%%
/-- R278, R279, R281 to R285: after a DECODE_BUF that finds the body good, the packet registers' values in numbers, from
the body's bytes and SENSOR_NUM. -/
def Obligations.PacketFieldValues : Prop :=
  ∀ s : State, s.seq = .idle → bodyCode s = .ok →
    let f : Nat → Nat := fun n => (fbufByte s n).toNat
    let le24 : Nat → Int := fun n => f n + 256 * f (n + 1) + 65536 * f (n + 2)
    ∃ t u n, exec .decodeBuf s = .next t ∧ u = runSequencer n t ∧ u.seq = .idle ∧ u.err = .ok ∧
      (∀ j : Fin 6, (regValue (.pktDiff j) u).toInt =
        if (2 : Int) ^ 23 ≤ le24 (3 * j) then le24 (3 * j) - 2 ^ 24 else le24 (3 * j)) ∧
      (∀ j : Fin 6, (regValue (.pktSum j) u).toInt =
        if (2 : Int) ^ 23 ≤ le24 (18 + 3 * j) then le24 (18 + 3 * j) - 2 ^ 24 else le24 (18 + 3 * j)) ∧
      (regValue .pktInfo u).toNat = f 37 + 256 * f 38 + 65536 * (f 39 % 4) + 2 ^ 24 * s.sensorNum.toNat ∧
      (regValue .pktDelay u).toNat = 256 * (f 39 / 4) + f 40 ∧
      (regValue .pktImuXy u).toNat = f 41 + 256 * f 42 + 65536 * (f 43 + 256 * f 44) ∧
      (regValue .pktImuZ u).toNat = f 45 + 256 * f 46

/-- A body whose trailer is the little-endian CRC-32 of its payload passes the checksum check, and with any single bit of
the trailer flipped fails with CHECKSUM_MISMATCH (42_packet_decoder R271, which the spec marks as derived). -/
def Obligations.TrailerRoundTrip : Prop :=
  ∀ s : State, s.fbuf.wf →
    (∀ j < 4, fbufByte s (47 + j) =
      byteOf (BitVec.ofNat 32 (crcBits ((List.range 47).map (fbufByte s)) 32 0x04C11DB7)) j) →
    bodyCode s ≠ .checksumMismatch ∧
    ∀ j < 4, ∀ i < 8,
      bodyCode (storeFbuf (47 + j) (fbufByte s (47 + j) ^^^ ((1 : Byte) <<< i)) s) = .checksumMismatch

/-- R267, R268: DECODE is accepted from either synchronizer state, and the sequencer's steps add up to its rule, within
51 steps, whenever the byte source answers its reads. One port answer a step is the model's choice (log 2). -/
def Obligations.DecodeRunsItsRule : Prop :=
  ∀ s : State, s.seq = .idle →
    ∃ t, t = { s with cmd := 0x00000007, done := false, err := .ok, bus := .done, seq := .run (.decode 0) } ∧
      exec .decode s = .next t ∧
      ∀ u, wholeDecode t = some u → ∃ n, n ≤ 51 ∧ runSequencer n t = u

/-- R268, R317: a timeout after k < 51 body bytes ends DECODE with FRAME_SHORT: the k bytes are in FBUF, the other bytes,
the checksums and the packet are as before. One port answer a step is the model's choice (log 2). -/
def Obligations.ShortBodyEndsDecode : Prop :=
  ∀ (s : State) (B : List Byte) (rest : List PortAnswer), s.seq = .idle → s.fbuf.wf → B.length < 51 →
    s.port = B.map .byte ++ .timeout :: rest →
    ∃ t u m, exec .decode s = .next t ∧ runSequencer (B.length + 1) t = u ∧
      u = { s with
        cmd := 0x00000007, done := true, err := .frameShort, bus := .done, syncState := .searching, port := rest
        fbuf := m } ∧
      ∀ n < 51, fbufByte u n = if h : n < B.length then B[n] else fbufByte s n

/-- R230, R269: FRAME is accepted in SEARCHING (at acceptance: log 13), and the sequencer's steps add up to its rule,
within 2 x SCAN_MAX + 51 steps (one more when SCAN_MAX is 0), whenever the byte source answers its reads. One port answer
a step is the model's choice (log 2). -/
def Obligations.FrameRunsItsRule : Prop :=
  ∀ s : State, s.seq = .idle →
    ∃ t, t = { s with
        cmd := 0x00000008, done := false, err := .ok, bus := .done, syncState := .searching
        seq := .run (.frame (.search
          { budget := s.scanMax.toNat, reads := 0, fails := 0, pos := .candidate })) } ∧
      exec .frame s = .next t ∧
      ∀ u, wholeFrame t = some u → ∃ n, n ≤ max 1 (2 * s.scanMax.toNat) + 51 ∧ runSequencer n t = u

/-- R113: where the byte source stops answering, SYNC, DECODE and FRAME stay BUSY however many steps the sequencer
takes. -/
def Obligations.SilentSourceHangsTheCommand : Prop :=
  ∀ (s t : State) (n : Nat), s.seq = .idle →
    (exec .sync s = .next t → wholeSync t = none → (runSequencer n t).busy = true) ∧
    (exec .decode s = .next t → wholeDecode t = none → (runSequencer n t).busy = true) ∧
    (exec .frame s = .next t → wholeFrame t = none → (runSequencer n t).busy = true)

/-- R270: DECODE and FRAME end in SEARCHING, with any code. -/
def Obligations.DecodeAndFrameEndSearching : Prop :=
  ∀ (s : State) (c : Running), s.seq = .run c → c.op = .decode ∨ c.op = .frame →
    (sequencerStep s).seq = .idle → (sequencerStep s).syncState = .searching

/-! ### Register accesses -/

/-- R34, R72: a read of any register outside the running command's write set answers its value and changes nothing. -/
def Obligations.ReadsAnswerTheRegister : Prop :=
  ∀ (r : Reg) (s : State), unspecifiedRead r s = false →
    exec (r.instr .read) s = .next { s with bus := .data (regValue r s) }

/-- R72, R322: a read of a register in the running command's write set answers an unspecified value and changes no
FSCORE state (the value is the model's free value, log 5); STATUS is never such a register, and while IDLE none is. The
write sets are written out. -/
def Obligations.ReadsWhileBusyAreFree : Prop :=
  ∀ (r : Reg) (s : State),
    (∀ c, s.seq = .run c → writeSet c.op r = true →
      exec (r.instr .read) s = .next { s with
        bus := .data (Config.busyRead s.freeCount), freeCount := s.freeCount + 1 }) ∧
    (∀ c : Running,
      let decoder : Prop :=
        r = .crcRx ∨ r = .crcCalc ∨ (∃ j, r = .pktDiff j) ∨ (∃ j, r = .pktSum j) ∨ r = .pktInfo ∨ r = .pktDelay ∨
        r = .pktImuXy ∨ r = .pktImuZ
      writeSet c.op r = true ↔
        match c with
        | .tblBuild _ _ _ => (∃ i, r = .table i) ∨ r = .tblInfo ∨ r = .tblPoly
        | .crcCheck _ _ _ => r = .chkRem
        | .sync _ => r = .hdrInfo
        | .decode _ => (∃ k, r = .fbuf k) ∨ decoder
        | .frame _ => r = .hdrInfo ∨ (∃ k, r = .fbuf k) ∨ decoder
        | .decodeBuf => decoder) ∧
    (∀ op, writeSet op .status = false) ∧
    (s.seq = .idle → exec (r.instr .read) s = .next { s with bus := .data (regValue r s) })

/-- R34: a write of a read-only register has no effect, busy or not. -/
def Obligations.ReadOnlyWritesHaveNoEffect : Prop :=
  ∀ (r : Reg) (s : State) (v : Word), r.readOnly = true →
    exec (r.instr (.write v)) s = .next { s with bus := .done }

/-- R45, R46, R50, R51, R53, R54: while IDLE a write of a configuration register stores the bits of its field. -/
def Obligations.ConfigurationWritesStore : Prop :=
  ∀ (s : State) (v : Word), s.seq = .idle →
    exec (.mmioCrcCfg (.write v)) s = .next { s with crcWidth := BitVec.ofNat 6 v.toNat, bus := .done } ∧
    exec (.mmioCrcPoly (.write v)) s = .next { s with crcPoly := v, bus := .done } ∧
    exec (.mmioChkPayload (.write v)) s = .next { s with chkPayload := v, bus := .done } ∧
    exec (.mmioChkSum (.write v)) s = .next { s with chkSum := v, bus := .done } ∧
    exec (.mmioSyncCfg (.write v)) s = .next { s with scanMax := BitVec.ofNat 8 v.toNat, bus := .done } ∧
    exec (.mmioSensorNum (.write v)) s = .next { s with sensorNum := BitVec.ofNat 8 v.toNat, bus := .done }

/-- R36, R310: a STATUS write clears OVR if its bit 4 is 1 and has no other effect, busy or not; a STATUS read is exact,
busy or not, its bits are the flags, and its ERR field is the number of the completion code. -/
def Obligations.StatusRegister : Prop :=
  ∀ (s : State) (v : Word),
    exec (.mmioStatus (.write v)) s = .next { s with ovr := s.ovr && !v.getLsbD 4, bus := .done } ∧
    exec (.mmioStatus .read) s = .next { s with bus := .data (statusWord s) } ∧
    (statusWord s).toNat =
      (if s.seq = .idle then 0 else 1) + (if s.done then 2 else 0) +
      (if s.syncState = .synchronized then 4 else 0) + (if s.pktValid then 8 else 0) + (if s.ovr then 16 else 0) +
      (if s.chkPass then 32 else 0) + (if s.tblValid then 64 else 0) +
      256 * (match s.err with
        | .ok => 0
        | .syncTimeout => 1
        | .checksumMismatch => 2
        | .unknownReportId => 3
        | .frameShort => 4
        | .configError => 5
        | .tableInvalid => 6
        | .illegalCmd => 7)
%%
* _Directions_: Quote the listing above, but only from the line that shows "(∀ j : Fin 6, (regValue (.pktSum" through the line that shows "def Obligations.TrailerRoundTrip : Prop".

* _Result below_:
      (∀ j : Fin 6, (regValue (.pktSum j) u).toInt =
        if (2 : Int) ^ 23 ≤ le24 (18 + 3 * j) then le24 (18 + 3 * j) - 2 ^ 24 else le24 (18 + 3 * j)) ∧
      (regValue .pktInfo u).toNat = f 37 + 256 * f 38 + 65536 * (f 39 % 4) + 2 ^ 24 * s.sensorNum.toNat ∧
      (regValue .pktDelay u).toNat = 256 * (f 39 / 4) + f 40 ∧
      (regValue .pktImuXy u).toNat = f 41 + 256 * f 42 + 65536 * (f 43 + 256 * f 44) ∧
      (regValue .pktImuZ u).toNat = f 45 + 256 * f 46

/-- A body whose trailer is the little-endian CRC-32 of its payload passes the checksum check, and with any single bit of
the trailer flipped fails with CHECKSUM_MISMATCH (42_packet_decoder R271, which the spec marks as derived). -/
def Obligations.TrailerRoundTrip : Prop :=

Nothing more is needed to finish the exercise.